И я работал за шестерых. И в каких условиях! Сара все время выкручивала мне кишки и сжимала грудь, а люлька выкидывала разные номера. Я не сумел закрепить ее, и поэтому она болталась из стороны в сторону. Иногда, смешав краски, чтобы положить их на стену, я вдруг обнаруживал, что тычу кистью в воздух. Люлька не переставая кружилась и поворачивалась, а потом стала взлетать и падать.
Один раз она даже пошла кругом, как большое колесо, так что я повис вниз головой. Так, сказал я, это уже беспорядок, нарушение закона всемирного тяготения, беззаконие, – верно, меня опять схватило, как бывало: или пиво оказалось замедленного действия, или, может, Альфред подмешал в него спирту.
Я дотронулся до запястья: горячее, чем рыба на сковородке.
–Да, – сказала Сара, – у тебя жар. Ты весь пылаешь. Совсем как в первую субботу нашего медового месяца в Борнемауте, когда я пощупала тебе пульс. Надо скорее лечь.
–Хэлло, Сара! – сказал я. – Что ты там делаешь в пустоте? Смотри сверзнешься!
–Обо мне-то что беспокоиться, – сказала Сара. – Я всегда за собой присмотрю. Лучше о себе подумай. Ты, черт возьми, очень болен.

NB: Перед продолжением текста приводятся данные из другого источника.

-- ==== Sys2Proof/Machine/Matrix.lean ====
section
/-! DEFINITION. Matrix, accumulator and scale words (08), and the steps by which they are accepted, completed and granted. -/

namespace Sys2Proof.Machine

open Sys2Proof

/-! ## Scale registers and bindings -/

/-- A rename-map entry that was never written (Table 8.1 reset values). -/
def Rename.blank : Rename := ⟨0, false, 0, 0⟩
/-- A binding entry that was never written (Table 8.2 reset values). -/
def Binding.blank : Binding := ⟨false, false, 0, 0, 0, 0, 0⟩

/-- The rename-map entry of an architectural scale register. -/
def Team.rename (T : Team) (n : Nat) : Rename := T.renames.get Rename.blank n
/-- The binding of a team slot. -/
def Team.binding (T : Team) (t : Nat) : Binding := T.bindings.get Binding.blank t
/-- The data generation of a team slot. -/
def Team.dgen (T : Team) (t : Nat) : Nat := T.dgens.get 0 t

/-- The binding of a slot is stale (R191). -/
def Team.stale (T : Team) (t : Nat) : Bool :=
  let b := T.binding t
  let r := T.rename b.sreg
  b.valid && (b.voided || !r.mapped || r.gen != b.sgen || T.dgen t != b.dgen)

/-- The team with the generation of a scale register advanced; a wrap voids the bindings that name it, those never written among them
(R189). -/
def Team.bumpGen (T : Team) (n : Nat) : Team :=
  let r := T.rename n
  let T1 := { T with renames := T.renames.set Rename.blank n { r with gen := (r.gen + 1) % 256 } }
  if r.gen = 255 then ((natsFrom 0 128).filter fun t => (T.binding t).sreg == n).foldl Team.void T1 else T1

/-- The number of the physical scale register that an entry names in a cluster (R187). -/
def Rename.phys (r : Rename) (cl : Nat) : Nat := (cl * 8 + r.core) * 128 + r.preg

/-- The bytes of an architectural scale register; unmapped it reads 0x00 (R188). -/
def State.scaleBytes (s : State) (cl : Nat) (T : Team) (n : Nat) : SMap Byte :=
  let r := T.rename n
  if r.mapped then s.scaleRegs.get [] (r.phys cl) else []

/-- A byte of a scale register. -/
def scaleByte (m : SMap Byte) (i : Nat) : Byte := m.get 0#8 i
/-- The 512 bytes of a scale register. -/
def scaleList (m : SMap Byte) : List Byte := (natsFrom 0 512).map (scaleByte m)
/-- A list of bytes as a scale register's table, from byte i on. -/
def scaleTable : Nat → List Byte → SMap Byte
  | _, [] => []
  | i, b :: t => if b = 0#8 then scaleTable (i + 1) t else (i, b) :: scaleTable (i + 1) t

/-- The free physical scale registers of a core. -/
def State.freeScales (s : State) (core : Nat) : List Nat :=
  (natsFrom (core * 128) 128).filter fun p => (s.scaleRegs.find? p).isNone

/-- An unmapped architectural register is mapped to a free physical one of a core, with bytes 0x00 (R188); which one is free
(log 7). None where the core has none. -/
def State.mapScale (s : State) (team core n : Nat) : Option State :=
  let r := (s.team team).rename n
  if r.mapped then some s else
  let free := s.freeScales core
  if free.isEmpty then none else
  let (i, s1) := s.choose free.length
  let p := nth 0 free i
  some { s1 with
    scaleRegs := s1.scaleRegs.put p []
    teams := s1.teams.modify team fun T =>
      { T with renames := T.renames.set Rename.blank n { r with mapped := true, core := core % 8, preg := p % 128 } }
    poison := s1.poison.filter fun d => match d with | .scaleGroup q _ => q != p | _ => true }

/-- A scale register's contents written: mapped first if need be, its generation advanced once, its poison cleared where the write is of
the whole register (R188, R189, R243). -/
def State.writeScale (s : State) (cl team core n : Nat) (whole : Bool) (f : SMap Byte → SMap Byte) : Option State :=
  (s.mapScale team core n).map fun s1 =>
    let p := ((s1.team team).rename n).phys cl
    { s1 with
      scaleRegs := s1.scaleRegs.put p (f (s1.scaleRegs.get [] p))
      teams := s1.teams.modify team fun T => T.bumpGen n
      poison := if whole then s1.poison.filter fun d => match d with | .scaleGroup q _ => q != p | _ => true else s1.poison }

/-- A physical scale register holds a poisoned group (R243). -/
def State.scalePoisoned (s : State) (cl : Nat) (T : Team) (n : Nat) : Bool :=
  let r := T.rename n
  r.mapped && s.poison.any fun d => match d with | .scaleGroup q _ => q == r.phys cl | _ => false

/-- The state as the words of a chain read it: the team's table and the scale registers from before the chain (R22, R194). -/
def State.beforeChain (s : State) (c : IssueCtx) (team : Nat) : State :=
  let s1 := match c.preTeam with | some T => { s with teams := s.teams.put team T } | none => s
  match c.preScale with | some m => { s1 with scaleRegs := m } | none => s1

/-! ## The frame of a gang-wide word (R183) -/

/-- What the effect of a gang-wide word answers: its result, a wait in the sense of R25, or a wait that is none. -/
inductive Effect where
  | done (v : DWord)
  | waits (w : Wait)
  | held
deriving DecidableEq, Repr

/-- A gang-wide word: its registers beside those of its shape, the cause with which a lane in a region leaves it, its
causes, whether it can take effect now, and its effect. -/
structure GangWide where
  word : WordSpec
  reads : List Nat := []
  writes : List Nat := []
  deny : Nat := 3
  check : IssueCtx → Gang → (Nat → Vals) → State → Option Cause := fun _ _ _ _ => none
  ready : IssueCtx → State → Bool := fun _ _ => true
  act : IssueCtx → Gang → (Nat → Vals) → State → Effect × State

/-- A gang-wide word takes effect once for the lanes that issue it (R183): it waits for the port, the scoreboard and the gang's scale
loads; it is tested in the order of R211; then its one effect. -/
def State.gangWide (s : State) (w : GangWide) : Out :=
  s.word fun c view =>
    s.tested c view (w.word.reads ++ w.reads) (w.word.writes ++ w.writes)
      (let (s0, c0) := s.admitOut c view (w.word.shape.needs w.word.fa w.word.fb)
       if c0.lanes = 0#64 then s0
       else if !w.ready c0 s0 then { s0 with ctx := some { c0 with blocked := c0.blocked ||| c0.lanes } }
       else
         let vals := fun l => w.word.vals (view.thread l) (s0.thread c0.gang l)
         match w.check c0 view vals (s0.beforeChain c0 view.team) with
         | some k => s0.raise c0 k
         | none =>
           let (s1, c1) := s0.screen c0 w.deny
           if c1.lanes = 0#64 then s1.retire c1 0 false
           else
             match w.act c1 view vals s1 with
             | (.held, s2) => { s2 with ctx := some { c1 with blocked := c1.blocked ||| c1.lanes } }
             | (.waits x, s2) =>
               { s2.onLanes c1.gang c1.lanes (fun _ t => { t.waitIn c1.pos x with grant := none }) with
                 ctx := some { c1 with lanes := 0, blocked := c1.blocked ||| c1.lanes } }
             | (.done v, s2) =>
               (s2.onLanes c1.gang c1.lanes fun _ t => t.completeIn c1.pos false 0).regEffect c1 view
                 { w.word with f := fun _ _ _ => ⟨v, []⟩ })

/-- A cause of a gang-wide word, in all its lanes (R183). -/
def gangCause (c : IssueCtx) (code : Nat) (lo hi : Word) : Option Cause := some ⟨code, lo, hi, c.lanes, 0⟩

/-- An operation is a product that the array has not accepted: it waits in its T port (R180). -/
def MatOp.waiting (o : MatOp) : Bool := !o.accepted && (match o.kind with | .product _ _ _ _ _ _ _ _ _ _ => true | _ => false)

/-- The gang's T port takes another word (R180); words of the same chain do not stand in one another's way. -/
def State.portFree (s : State) (c : IssueCtx) : Bool :=
  !(s.matOps.any fun o => o.gang == c.gang && o.waiting && decide (o.sn < c.since * 64))

/-- The gang has no scale load outstanding from before the chain (R194, R205). -/
def State.scalesSettled (s : State) (c : IssueCtx) : Bool :=
  !(s.scaleLoads.any fun x => x.gang == c.gang && decide (x.sn < c.since * 64))

/-- No class-A operation from before the chain still works on the accumulator (R18, R182). -/
def State.accSettled (s : State) (c : IssueCtx) (acc : Nat) (products : Bool) : Bool :=
  !(s.matOps.any fun o => o.gang == c.gang && o.acc == acc && decide (o.sn < c.since * 64) &&
    (products || !(match o.kind with | .product _ _ _ _ _ _ _ _ _ _ => true | _ => false)))

/-- The lowest live lane's FPC sets TRAPERR (R78). -/
def Gang.trapAll (G : Gang) : Bool :=
  match (laneList G.liveLanes).head? with | some l => bitsOf (G.thread l).fpc.toNat 5 1 == 1 | none => false

/-- A class-A operation queued by a word. -/
def State.addMatOp (s : State) (c : IssueCtx) (view : Gang) (acc : Nat) (kind : MatKind) : State :=
  { s with
    matOps := s.matOps ++ [⟨s.sn * 64, c.gang, view.team, acc, kind, false, c.pc, c.lanes, view.mask 0, view.trapAll, 0, 0, []⟩]
    sn := s.sn + 1 }

/-! ## Row groups (R184) -/

/-- The registers of a row group. -/
def rowRegs (n width : Nat) : List Nat :=
  if 56 ≤ n then [] else (natsFrom n (64 / width)).filter fun r => decide (r < 56)

/-- Row i's value of a row group; none where its lane does not issue the word. -/
def rowValue (view : Gang) (lanes : DWord) (n i : Nat) : Option Word :=
  let l := i % view.width
  let r := n + i / view.width
  if !inLanes lanes l then none
  else if 56 ≤ n ∨ 56 ≤ r then some 0
  else some ((view.thread l).src r)

/-! ## MMA and MMAG -/

/-- An operand of a product: its slot, its row (none for a whole slot), the address registers that report it, its format. -/
structure MatOperand where
  slot : Nat
  row : Option Nat
  lo : Word
  hi : Word
  fmt : ElemFmt
deriving DecidableEq, Repr

/-- The keys of an operand's bytes that are poisoned, or its handle is (R243, R277). -/
def State.operandPoisoned (s : State) (cl team : Nat) (T : Team) (x : MatOperand) : Bool :=
  let b := T.binding x.slot
  s.handlePoisoned team x.slot || (b.valid && s.scalePoisoned cl T b.sreg) ||
  (match s.scratchKey cl team (x.slot * 8192) with
   | none => false
   | some k =>
     let (lo, n) := match x.row with | some r => (k + 128 * r, 128) | none => (k, 8192)
     s.poison.any fun d => match d with | .unit u => decide (lo ≤ u ∧ u < lo + n) | _ => false)

/-- An accumulator of a gang holds a poisoned element (R243). -/
def State.accPoisoned (s : State) (g acc : Nat) : Bool :=
  s.poison.any fun d => match d with | .accElem g' a _ => g' == g && a == acc | _ => false

/-- The causes of a product in the order of R211 and R192. -/
def State.productCause (s : State) (c : IssueCtx) (view : Gang) (acc : Nat) (zero gather : Bool) (types : Nat)
    (xs : List MatOperand) : Option Cause :=
  let cl := clusterOf c.gang
  let T := s.team view.team
  match view.accs.find? acc with
  | none => gangCause c 8 0 0
  | some tile =>
    match xs.find? fun x => (s.scratchKey cl view.team (x.slot * 8192)).isNone with
    | some x => if gather then gangCause c 6 x.lo x.hi else gangCause c 6 0 0
    | none =>
      match xs.find? fun x => (T.binding x.slot).valid && (x.fmt.unscaled || (x.fmt.nibble && (T.binding x.slot).blen == 0)) with
      | some x => gangCause c 10 x.lo x.hi
      | none =>
        let int := (types == 4 || types == 6) && xs.all fun x => !(T.binding x.slot).valid
        if !zero && tile.int32 != int then gangCause c 10 0 (if gather then 65 else 2)
        else
          match xs.find? fun x => T.stale x.slot with
          | some x => gangCause c 9 x.lo x.hi
          | none =>
            if xs.any (s.operandPoisoned cl view.team T) || (!zero && s.accPoisoned c.gang acc) then gangCause c 11 0 0
            else none

/-- The scale bytes of a row, latched (R68, R193). -/
def State.latchRow (s : State) (cl : Nat) (T : Team) (slot row k : Nat) : Option RowScale :=
  let b := T.binding slot
  if !b.valid then none else
  let len := 16 * 2 ^ b.blen
  let m := s.scaleBytes cl T b.sreg
  some ⟨len, b.fmt, (natsFrom (row * (k / len)) (k / len)).map (scaleByte m)⟩

/-- The effect of a product at issue (R193, R195, R196). -/
def State.issueProduct (s : State) (c : IssueCtx) (view : Gang) (acc : Nat) (zero : Bool) (types : Nat) (sa : Option Nat)
    (rows : List (Option (Nat × Nat))) (sb : Nat) : State :=
  let cl := clusterOf c.gang
  let sv := s.beforeChain c view.team
  let T := sv.team view.team
  let (fa, fb) := matTypes types
  let slots := sb :: (sa.toList ++ rows.filterMap fun r => r.map (·.1))
  let int := (types == 4 || types == 6) && slots.all fun x => !(T.binding x).valid
  let keyOf := fun t => (sv.scratchKey cl view.team (t * 8192)).getD 0
  let aScale := (natsFrom 0 64).map fun i =>
    match sa, nth none rows i with
    | some t, _ => sv.latchRow cl T t i fa.count
    | none, some (t, r) => sv.latchRow cl T t r fa.count
    | none, none => none
  let gathered := match sa with
    | some _ => []
    | none => rows.map fun r => r.map fun (x : Nat × Nat) => s.mem.read (keyOf x.1 + 128 * x.2) 128
  let kind := MatKind.product types zero int (sa.map keyOf) gathered (keyOf sb)
    (sa.getD 128) sb aScale
    ((natsFrom 0 64).map fun j => sv.latchRow cl T sb j fb.count)
  let s1 := s.addMatOp c view acc kind
  if zero then s1.onGang c.gang fun G => { G with accs := G.accs.modify acc fun t => { t with int32 := int } } else s1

–Ай-ай-ай, Сара! Ну и опустилась же ты с этим Байлзом. Раньше ты никогда не чертыхалась. Совсем это на тебя непохоже.
–Непохоже, – сказала Сара. – А все ты. Все из-за тебя.
–Ну, прости, Сэл, – сказал я, – совсем из головы вон, что ты умерла.
–Да, умерла. Вот видишь, как ты болен. У тебя температура, Галли, да и бред, наверно, раз ты видишь меня наяву. Слезай, будь хоть капельку благоразумен, прошу тебя, и ляг в постель.
–Я занят, Сэл. Мне до завтрашнего вечера нужно горы своротить. Будь умницей, не приставай ко мне с пустяками.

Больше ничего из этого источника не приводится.